While brands have done relatively well to have more black woman marketers, Msibi said, advertisers have been less quick to transform.

“You will find that in account management, women are more widely represented. A lot of black women gravitate towards that … Because if you do a BCom in marketing, or a diploma in marketing, that’s kind of the space you would end up in, either in account management or in brand management,” Msibi said.

“Then on the creative side, there are very limited women. And then on the production side — where we are making commercials or shooting — it is even worse.”

Msibi described an industry in which the perspectives of black women are often overwhelmed by a network of executives, most of whom are white men.

“What happens in organisations like that is that we find ourselves in situations where we are rearranging the words, or kind of skirting around the issue, or writing about it in a manner that is going to be consumable for the decision makers,” Msibi said.

“So you do end up with a different version of where you initially wanted to go. And that is what is going to get made … At the end of the day, something is going to get lost. Something is going to get watered down. That happens quite a lot.”

Who are the decision makers? 

Sibulele Siko-Shosha, the founder and chief executive of the Dumile Group, which specialises in advertising and marketing, said when women are brought into the fold, it is often as “boxes that need to be ticked”.

“Advertising is a very white industry, and a multibillion-rand industry, and because of that transformation has only really shown its face through men. Women tend to become the secondary option.”

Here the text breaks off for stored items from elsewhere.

-- ==== Sys2Proof/Syntax.lean ====
section
/-! DEFINITION. The instructions and events of the QSN-1640 as syntax: one constructor for each row of
spec/opcode_table.json. Operand types admit what the encodings of 03, 04 to 08 admit; what they cannot
say is in WellFormed. The operands of an event say where it happens and what an agent outside the
modelled harts supplies. -/

namespace Sys2Proof

/-- A scope of an access (03 R106). -/
inductive Scope where
  | core | die | node | dom
  deriving DecidableEq, Repr

/-- The order of a scalar atomic with its scope (04 R129): the scope field exists only with an order. -/
inductive AmoOrder where
  | relaxed
  | acq (s : Scope)
  | rel (s : Scope)
  | acqRel (s : Scope)
  deriving DecidableEq, Repr

/-- The b operand of the VV format (03 R97). -/
inductive VSrc where
  /-- a vector register -/
  | v (r : Reg)
  /-- a scalar register, captured at forwarding -/
  | x (r : Reg)
  /-- the 5-bit immediate as it stands in the word; the operation says whether it is signed -/
  | i (imm : BitVec 5)
  /-- no operand -/
  | none
  deriving DecidableEq, Repr

/-- The addressing mode of the VM format (03 R106). -/
inductive VMode where
  | unit
  | strided (r : Reg)
  | indexed (v : Reg)
  /-- the field count less one -/
  | segment (nf : Fin 32)
  deriving DecidableEq, Repr

/-- A hart slot of the domain (00 R9, 01 R17). -/
structure HartId where
  ep : Ep
  core : Fin 192
  slot : Fin 8
  deriving DecidableEq, Repr

/-- What a memory access is, for its checks (04 R126, 06 R184, 04 R122). -/
inductive Access where
  | load | store | fetch
  deriving DecidableEq, Repr

/-- The kinds of a packet between dies (19 R438), each with what it carries beside its addresses. -/
inductive PacketKind where
  /-- a read of `len` bytes -/
  | read (len : Nat)
  | readData
  | write
  /-- OP and expected value of an atomic (04 R130) -/
  | atomic (op : Fin 10) (expect : Word)
  | atomicReply
  /-- an integer (`false`) or binary32 (`true`) contribution (06 R202) -/
  | scatter (flt : Bool)
  /-- the allowance units it returns (12 R338) -/
  | ack (units : Nat)
  /-- handle, instance, shard and sending rank (12 R347) -/
  | contribution (handle inst shard rank : Nat)
  /-- handle, instance and shard (12 R348) -/
  | result (handle inst shard : Nat)
  | rankStore
  /-- a stale-version rejection: handle and instance, or none of a rank store (19 R447) -/
  | nack (receiver carried : BitVec 16) (handle inst : Nat)
  /-- handle, instance and the rank that begins it (12 R349) -/
  | begin (handle inst rank : Nat)
  /-- accord notices (17 R415 to R420), with the accord and T of their record -/
  | start (accord : BitVec 16) (t : Nat)
  | straggler (accord : BitVec 16) (t : Nat)
  | broken (accord : BitVec 16)
  | marker (accord : BitVec 16) (t : Nat)
  deriving DecidableEq, Repr

/-- A packet between two dies. `hart` is the hart it is sent for or goes to; `reg` and `elem` are the
register and element that returning data is written to: registers 0 to 31 are scalar, 32 to 63 vector. -/
structure Packet where
  kind : PacketKind
  src : Ep
  dst : Ep
  version : BitVec 16
  ctx : BitVec 16
  pa : Nat
  data : List Byte
  hart : HartId
  reg : Fin 64
  elem : Nat
  id : Nat
  deriving DecidableEq, Repr
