/-- Major 20: permute, scan, sort, reduce (05 R174 to R178). -/
noncomputable def decMajor20 (w : Nat) : Option (Instr × Bool) :=
  match fld w 0 6 with
  | 0 => (decSrc false true true false w).bind fun b => some (.vslideup (bit w 26) (reg w 21) (reg w 16) b.1 (fin8 w 8), b.2)
  | 1 => (decSrc false true true false w).bind fun b => some (.vslidedown (bit w 26) (reg w 21) (reg w 16) b.1 (fin8 w 8), b.2)
  | 2 => if fld w 6 2 = 1 then some (.vslide1up (bit w 26) (reg w 21) (reg w 16) (reg w 11) (fin8 w 8), false) else none
  | 3 => if fld w 6 2 = 1 then some (.vslide1down (bit w 26) (reg w 21) (reg w 16) (reg w 11) (fin8 w 8), false) else none
  | 4 => (decSrc true true true false w).bind fun b => some (.vrgather (bit w 26) (reg w 21) (reg w 16) b.1 (fin8 w 8), b.2)
  | 5 => if fld w 6 2 = 3 then some (.vcompress (bit w 26) (reg w 21) (reg w 16) (fin8 w 8), fld w 11 5 != 0) else none
  | 6 => if fld w 6 2 = 3 then some (.vexpand (bit w 26) (reg w 21) (reg w 16) (fin8 w 8), fld w 11 5 != 0) else none
  | 8 => (decSrc false true false true w).bind fun b => some (.vscanAdd (bit w 26) (reg w 21) (reg w 16) b.1 (fin8 w 8), b.2)
  | 9 => (decSrc false true false true w).bind fun b => some (.vscanMin (bit w 26) (reg w 21) (reg w 16) b.1 (fin8 w 8), b.2)
  | 10 => (decSrc false true false true w).bind fun b => some (.vscanMax (bit w 26) (reg w 21) (reg w 16) b.1 (fin8 w 8), b.2)
  | 11 => (decSrc false true false true w).bind fun b => some (.vscanMinu (bit w 26) (reg w 21) (reg w 16) b.1 (fin8 w 8), b.2)
  | 12 => (decSrc false true false true w).bind fun b => some (.vscanMaxu (bit w 26) (reg w 21) (reg w 16) b.1 (fin8 w 8), b.2)
  | 13 => (decSrc false true false true w).bind fun b => some (.vfscanAdd (bit w 26) (reg w 21) (reg w 16) b.1 (fin8 w 8), b.2)
  | 14 => (decSrc false true false true w).bind fun b => some (.vfscanMin (bit w 26) (reg w 21) (reg w 16) b.1 (fin8 w 8), b.2)
  | 15 => (decSrc false true false true w).bind fun b => some (.vfscanMax (bit w 26) (reg w 21) (reg w 16) b.1 (fin8 w 8), b.2)
  | 16 => (decSrc false true false true w).bind fun b => some (.vscanxAdd (bit w 26) (reg w 21) (reg w 16) b.1 (fin8 w 8), b.2)
  | 17 => (decSrc false true false true w).bind fun b => some (.vscanxMin (bit w 26) (reg w 21) (reg w 16) b.1 (fin8 w 8), b.2)
  | 18 => (decSrc false true false true w).bind fun b => some (.vscanxMax (bit w 26) (reg w 21) (reg w 16) b.1 (fin8 w 8), b.2)
  | 19 => (decSrc false true false true w).bind fun b => some (.vscanxMinu (bit w 26) (reg w 21) (reg w 16) b.1 (fin8 w 8), b.2)
  | 20 => (decSrc false true false true w).bind fun b => some (.vscanxMaxu (bit w 26) (reg w 21) (reg w 16) b.1 (fin8 w 8), b.2)
  | 21 => (decSrc false true false true w).bind fun b => some (.vfscanxAdd (bit w 26) (reg w 21) (reg w 16) b.1 (fin8 w 8), b.2)
  | 22 => (decSrc false true false true w).bind fun b => some (.vfscanxMin (bit w 26) (reg w 21) (reg w 16) b.1 (fin8 w 8), b.2)
  | 23 => (decSrc false true false true w).bind fun b => some (.vfscanxMax (bit w 26) (reg w 21) (reg w 16) b.1 (fin8 w 8), b.2)
  | 24 => if fld w 6 2 = 0 then some (.vsort (bit w 26) (reg w 21) (reg w 16) (reg w 11) (fin8 w 8), false) else none
  | 25 => if fld w 6 2 = 0 then some (.vsortu (bit w 26) (reg w 21) (reg w 16) (reg w 11) (fin8 w 8), false) else none
  | 26 => if fld w 6 2 = 0 then some (.vfsort (bit w 26) (reg w 21) (reg w 16) (reg w 11) (fin8 w 8), false) else none
  | 28 => if fld w 6 2 = 0 then some (.vsortDesc (bit w 26) (reg w 21) (reg w 16) (reg w 11) (fin8 w 8), false) else none
  | 29 => if fld w 6 2 = 0 then some (.vsortuDesc (bit w 26) (reg w 21) (reg w 16) (reg w 11) (fin8 w 8), false) else none
  | 30 => if fld w 6 2 = 0 then some (.vfsortDesc (bit w 26) (reg w 21) (reg w 16) (reg w 11) (fin8 w 8), false) else none
  | 32 => (decSrc false true false true w).bind fun b => some (.vredsum (bit w 26) (reg w 21) (reg w 16) b.1 (fin8 w 8), b.2)
  | 33 => (decSrc false true false true w).bind fun b => some (.vredmin (bit w 26) (reg w 21) (reg w 16) b.1 (fin8 w 8), b.2)
  | 34 => (decSrc false true false true w).bind fun b => some (.vredmax (bit w 26) (reg w 21) (reg w 16) b.1 (fin8 w 8), b.2)
  | 35 => (decSrc false true false true w).bind fun b => some (.vredminu (bit w 26) (reg w 21) (reg w 16) b.1 (fin8 w 8), b.2)
  | 36 => (decSrc false true false true w).bind fun b => some (.vredmaxu (bit w 26) (reg w 21) (reg w 16) b.1 (fin8 w 8), b.2)
  | 37 => (decSrc false true false true w).bind fun b => some (.vredand (bit w 26) (reg w 21) (reg w 16) b.1 (fin8 w 8), b.2)
  | 38 => (decSrc false true false true w).bind fun b => some (.vredor (bit w 26) (reg w 21) (reg w 16) b.1 (fin8 w 8), b.2)
  | 39 => (decSrc false true false true w).bind fun b => some (.vredxor (bit w 26) (reg w 21) (reg w 16) b.1 (fin8 w 8), b.2)
  | 40 => (decSrc false true false true w).bind fun b => some (.vfredsumSeq (bit w 26) (reg w 21) (reg w 16) b.1 (fin8 w 8), b.2)
  | 41 => (decSrc false true false true w).bind fun b => some (.vfredsumTree (bit w 26) (reg w 21) (reg w 16) b.1 (fin8 w 8), b.2)
  | 42 => (decSrc false true false true w).bind fun b => some (.vfredmin (bit w 26) (reg w 21) (reg w 16) b.1 (fin8 w 8), b.2)
  | 43 => (decSrc false true false true w).bind fun b => some (.vfredmax (bit w 26) (reg w 21) (reg w 16) b.1 (fin8 w 8), b.2)
  | 48 => (decSrc false true false true w).bind fun b => some (.vredsumRq (bit w 26) (reg w 16) b.1 (fin8 w 8), fld w 21 5 != 0 || b.2)
  | 49 => (decSrc false true false true w).bind fun b => some (.vredminRq (bit w 26) (reg w 16) b.1 (fin8 w 8), fld w 21 5 != 0 || b.2)
  | 50 => (decSrc false true false true w).bind fun b => some (.vredmaxRq (bit w 26) (reg w 16) b.1 (fin8 w 8), fld w 21 5 != 0 || b.2)
  | 51 => (decSrc false true false true w).bind fun b => some (.vredminuRq (bit w 26) (reg w 16) b.1 (fin8 w 8), fld w 21 5 != 0 || b.2)
  | 52 => (decSrc false true false true w).bind fun b => some (.vredmaxuRq (bit w 26) (reg w 16) b.1 (fin8 w 8), fld w 21 5 != 0 || b.2)
  | 53 => (decSrc false true false true w).bind fun b => some (.vredandRq (bit w 26) (reg w 16) b.1 (fin8 w 8), fld w 21 5 != 0 || b.2)
  | 54 => (decSrc false true false true w).bind fun b => some (.vredorRq (bit w 26) (reg w 16) b.1 (fin8 w 8), fld w 21 5 != 0 || b.2)
  | 55 => (decSrc false true false true w).bind fun b => some (.vredxorRq (bit w 26) (reg w 16) b.1 (fin8 w 8), fld w 21 5 != 0 || b.2)
  | 56 => (decSrc false true false true w).bind fun b => some (.vfredsumSeqRq (bit w 26) (reg w 16) b.1 (fin8 w 8), fld w 21 5 != 0 || b.2)
  | 57 => (decSrc false true false true w).bind fun b => some (.vfredsumTreeRq (bit w 26) (reg w 16) b.1 (fin8 w 8), fld w 21 5 != 0 || b.2)
  | 58 => (decSrc false true false true w).bind fun b => some (.vfredminRq (bit w 26) (reg w 16) b.1 (fin8 w 8), fld w 21 5 != 0 || b.2)
  | 59 => (decSrc false true false true w).bind fun b => some (.vfredmaxRq (bit w 26) (reg w 16) b.1 (fin8 w 8), fld w 21 5 != 0 || b.2)
  | _ => none

/-- Major 21: vector loads (06 R191). -/
noncomputable def decMajor21 (w : Nat) : Option (Instr × Bool) :=
  match fld w 2 2 with
  | 0 => some (.vld (bit w 26) (reg w 21) (reg w 16) (decMode w) (fin8 w 8) (fin4 w 4), fld w 0 2 != 0 || (fld w 6 2 == 0 && fld w 11 5 != 0))
  | 1 => some (.vldAcq (bit w 26) (reg w 21) (reg w 16) (decMode w) (fin8 w 8) (fin4 w 4) (decScope w 0), (fld w 6 2 == 0 && fld w 11 5 != 0))
  | 2 => some (.vldNb (bit w 26) (reg w 21) (reg w 16) (decMode w) (fin8 w 8) (fin4 w 4) (fin4 w 0), (fld w 6 2 == 0 && fld w 11 5 != 0))
  | 3 => some (.vldT (reg w 21) (reg w 16) (decMode w) (fin8 w 8) (fin4 w 4), fld w 0 2 != 0 || (fld w 6 2 == 0 && fld w 11 5 != 0) || !bit w 26)
  | _ => none

/-- Major 22: vector stores (06 R191). -/
noncomputable def decMajor22 (w : Nat) : Option (Instr × Bool) :=
  match fld w 2 2 with
  | 0 => some (.vst (bit w 26) (reg w 21) (reg w 16) (decMode w) (fin8 w 8) (fin4 w 4), fld w 0 2 != 0 || (fld w 6 2 == 0 && fld w 11 5 != 0))
  | 1 => some (.vstRel (bit w 26) (reg w 21) (reg w 16) (decMode w) (fin8 w 8) (fin4 w 4) (decScope w 0), (fld w 6 2 == 0 && fld w 11 5 != 0))
  | 2 => some (.vstNb (bit w 26) (reg w 21) (reg w 16) (decMode w) (fin8 w 8) (fin4 w 4) (fin4 w 0), (fld w 6 2 == 0 && fld w 11 5 != 0))
  | 3 => if fld w 6 2 = 0 then some (.vstrow (bit w 26) (reg w 21) (reg w 16) (fin8 w 8) (fin4 w 4), fld w 0 2 != 0 || fld w 11 5 != 0) else none
  | _ => none

/-- Major 23: ordered, atomic, scatter, pooled, streams (06 R198). -/
noncomputable def decMajor23 (w : Nat) : Option (Instr × Bool) :=
  match fld w 2 6 with
  | 0 => some (.vldOIndexed (bit w 26) (reg w 21) (reg w 16) (reg w 11) (fin8 w 8), fld w 0 2 != 0)
  | 1 => some (.vldOStrided (bit w 26) (reg w 21) (reg w 16) (reg w 11) (fin8 w 8), fld w 0 2 != 0)
  | 2 => some (.vstOIndexed (bit w 26) (reg w 21) (reg w 16) (reg w 11) (fin8 w 8), fld w 0 2 != 0)
  | 3 => some (.vstOStrided (bit w 26) (reg w 21) (reg w 16) (reg w 11) (fin8 w 8), fld w 0 2 != 0)
  | 16 => some (.vamoswap (bit w 26) (reg w 21) (reg w 16) (reg w 11) (fin8 w 8), fld w 0 2 != 0)
  | 17 => some (.vamoadd (bit w 26) (reg w 21) (reg w 16) (reg w 11) (fin8 w 8), fld w 0 2 != 0)
  | 18 => some (.vamoand (bit w 26) (reg w 21) (reg w 16) (reg w 11) (fin8 w 8), fld w 0 2 != 0)
  | 19 => some (.vamoor (bit w 26) (reg w 21) (reg w 16) (reg w 11) (fin8 w 8), fld w 0 2 != 0)
  | 20 => some (.vamoxor (bit w 26) (reg w 21) (reg w 16) (reg w 11) (fin8 w 8), fld w 0 2 != 0)
  | 21 => some (.vamomin (bit w 26) (reg w 21) (reg w 16) (reg w 11) (fin8 w 8), fld w 0 2 != 0)
  | 22 => some (.vamomax (bit w 26) (reg w 21) (reg w 16) (reg w 11) (fin8 w 8), fld w 0 2 != 0)
  | 23 => some (.vamominu (bit w 26) (reg w 21) (reg w 16) (reg w 11) (fin8 w 8), fld w 0 2 != 0)
  | 24 => some (.vamomaxu (bit w 26) (reg w 21) (reg w 16) (reg w 11) (fin8 w 8), fld w 0 2 != 0)
  | 25 => some (.vamocas (bit w 26) (reg w 21) (reg w 16) (reg w 11) (fin8 w 8), fld w 0 2 != 0)
  | 32 => some (.vsadd (bit w 26) (reg w 21) (reg w 16) (reg w 11) (fin8 w 8), fld w 0 2 != 0)
  | 33 => some (.vfsadd (bit w 26) (reg w 21) (reg w 16) (reg w 11) (fin8 w 8), fld w 0 2 != 0)
  | 34 => some (.vsaddNb (bit w 26) (reg w 21) (reg w 16) (reg w 11) (fin8 w 8) (fin4 w 0), false)
  | 35 => some (.vfsaddNb (bit w 26) (reg w 21) (reg w 16) (reg w 11) (fin8 w 8) (fin4 w 0), false)
  | 40 => some (.vstrowRel (bit w 26) (reg w 21) (reg w 16) (fin8 w 8) (decScope w 0), fld w 11 5 != 0)
  | 44 => some (.vgpool (bit w 26) (reg w 21) (reg w 16) (reg w 11) (fin8 w 8) (fin4 w 0), false)
  | 48 => some (.vstrank (bit w 26) (reg w 21) (reg w 16) (reg w 11) (fin8 w 8) (fin4 w 0), false)
  | 56 => decStreamRead w
  | 57 => decStreamRead w
  | 58 => decStreamRead w
  | 59 => decStreamRead w
  | 60 => decStreamRead w
  | 61 => decStreamRead w
  | 62 => decStreamRead w
  | 63 => decStreamRead w
  | _ => none

/-- Major 24: matrix accumulate (07 R225). -/
noncomputable def decMajor24 (w : Nat) : Option (Instr × Bool) :=
  match fld w 0 6 with
  | 0 => some (.mrow (bit w 26) (fin4 w 24) (reg w 19) (reg w 14) (reg w 9) (fin8 w 6), false)
  | 1 => some (.mrowSp (bit w 26) (fin4 w 24) (reg w 19) (reg w 14) (reg w 9) (fin4 w 7) (bit w 6), false)
  | 2 => some (.mop (bit w 26) (fin4 w 24) (reg w 19) (reg w 14) (reg w 9) (fin8 w 6), false)
  | 3 => some (.mslide (bit w 26) (fin4 w 24) (reg w 19) (reg w 14) (reg w 9) (fin8 w 6), false)
  | _ => none

/-- Major 25: matrix mode and moves (07 R230). -/
noncomputable def decMajor25 (w : Nat) : Option (Instr × Bool) :=
  if bit w 10 then
    (finOf 11 (fld w 4 4)).bind fun g => (finOf 5 (fld w 0 3)).bind fun r => some (.mread (bit w 26) (reg w 21) (reg w 16) (reg w 11) (fin4 w 8) g (bit w 3) r, (5 ≤ fld w 4 4 && bit w 3))
  else match fld w 0 10 with
  | 0 => (finOf 3 (fld w 21 2)).bind fun v => (finOf 11 (fld w 16 4)).bind fun ta => (finOf 11 (fld w 11 4)).bind fun tb => some (.mmode (bit w 26) v ta tb, fld w 15 1 != 0 || fld w 20 1 != 0 || fld w 23 3 != 0)
  | 1 => some (.mmodeOff (bit w 26), fld w 11 15 != 0)
  | 2 => some (.mzero (bit w 26) (fin4 w 11), fld w 13 13 != 0)
  | 4 => some (.macrd (bit w 26) (reg w 21) (reg w 16) (fin4 w 11), fld w 13 3 != 0)
  | 5 => some (.macwr (bit w 26) (reg w 21) (reg w 16) (fin4 w 11), fld w 13 3 != 0)
  | _ => none

/-- Major 26: synchronisation (08 R241). -/
noncomputable def decMajor26 (w : Nat) : Option (Instr × Bool) :=
  match fld w 6 5 with
  | 0 => if fld w 21 5 < 8 ∧ fld w 2 4 ≠ 0 then some (.fence (bit w 26) (fin8 w 21) (fin16 w 2) (decScope w 0), fld w 11 10 != 0) else none
  | 1 => if fld w 21 5 < 8 then some (.fwait (fin8 w 21), fld w 0 6 != 0 || fld w 11 10 != 0 || !bit w 26) else none
  | 2 => some (.barArrive (bit w 26) (fin64 w 0), fld w 11 15 != 0)
  | 3 => if fld w 21 5 < 8 then some (.barArriveD (bit w 26) (fin8 w 21) (reg w 16) (fin64 w 0), fld w 11 5 != 0) else none
  | 4 => some (.barWait (fin64 w 0), fld w 11 15 != 0 || !bit w 26)
  | 5 => if fld w 21 5 < 8 then some (.waitc (fin8 w 21) (reg w 16), fld w 0 6 != 0 || fld w 11 5 != 0 || !bit w 26) else none
  | 6 => some (.mwait (reg w 21) (reg w 16) (reg w 11) (decScope w 0), fld w 2 4 != 0 || !bit w 26)
  | 7 => if fld w 0 4 ≠ 0 then some (.drain (fin16 w 0), fld w 4 2 != 0 || fld w 11 15 != 0 || !bit w 26) else none
  | 8 => if fld w 11 5 < 8 then some (.crd (bit w 26) (reg w 21) (fin8 w 11), fld w 0 6 != 0 || fld w 16 5 != 0) else none
  | 9 => if fld w 21 5 < 8 then some (.cwr (bit w 26) (fin8 w 21) (reg w 16), fld w 0 6 != 0 || fld w 11 5 != 0) else none
  | 10 => some (.barPhase (bit w 26) (reg w 21) (fin64 w 0), fld w 11 10 != 0)
  | _ => none

/-- Major 27: engines (08 R253). -/
noncomputable def decMajor27 (w : Nat) : Option (Instr × Bool) :=
  match fld w 6 5 with
  | 0 => some (.ecopy (bit w 26) (reg w 16) (bit w 2) (fin4 w 0), fld w 3 3 != 0 || fld w 11 5 != 0 || fld w 21 5 != 0)
  | 1 => some (.efill (bit w 26) (reg w 16) (bit w 2) (fin4 w 0), fld w 3 3 != 0 || fld w 11 5 != 0 || fld w 21 5 != 0)
  | 2 => some (.etrig (bit w 26) (reg w 16) (reg w 11) (bit w 2) (fin4 w 0), fld w 3 3 != 0 || fld w 21 5 != 0)
  | 3 => some (.estat (bit w 26) (reg w 21) (fin4 w 0), fld w 2 4 != 0 || fld w 11 10 != 0)
  | _ => none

The industry, Siko-Shosha added, has a tendency to create stereotypes. “The approval process does not lie with a black woman. So when you find that content is biased, you must also be cognisant of the fact that the person with the power to sign off on what you see on your screen is likely not black,” she said.

When black women do make it into the industry, Siko-Shosha said, they often have to fall in line in order to ensure the preservation of their jobs and the survival of their businesses. “This is a very tricky industry,” she said, adding that young women creatives are often sidelined for white men with better networks.

The problems in the advertising industry are a reflection of the slow transformation of corporate South Africa, Siko-Shosha said. 

According to PwC’s report on remuneration trends in 2022, only 32% of non-executive directors at JSE-listed companies were women. A 2021 PwC report found that only 13% of South Africa’s executive directors — including chief executives and chief financial officers — are women.

“The final decisions come from clients. What are these brands? Who represents these brands? Who makes the decisions for these brands? … We need to look at corporate South Africa,” Siko-Shosha said.

“Because advertising agencies represent corporate South Africa. So there is also that murkiness that comes with wanting to advocate for change, if you need these people to help you pay your bills. It’s very murky.”


Anathi Madubela is an Adamela Trust business reporter at the M&G.

Update 25/03/22: This article was amended to reflect the equality court judgment.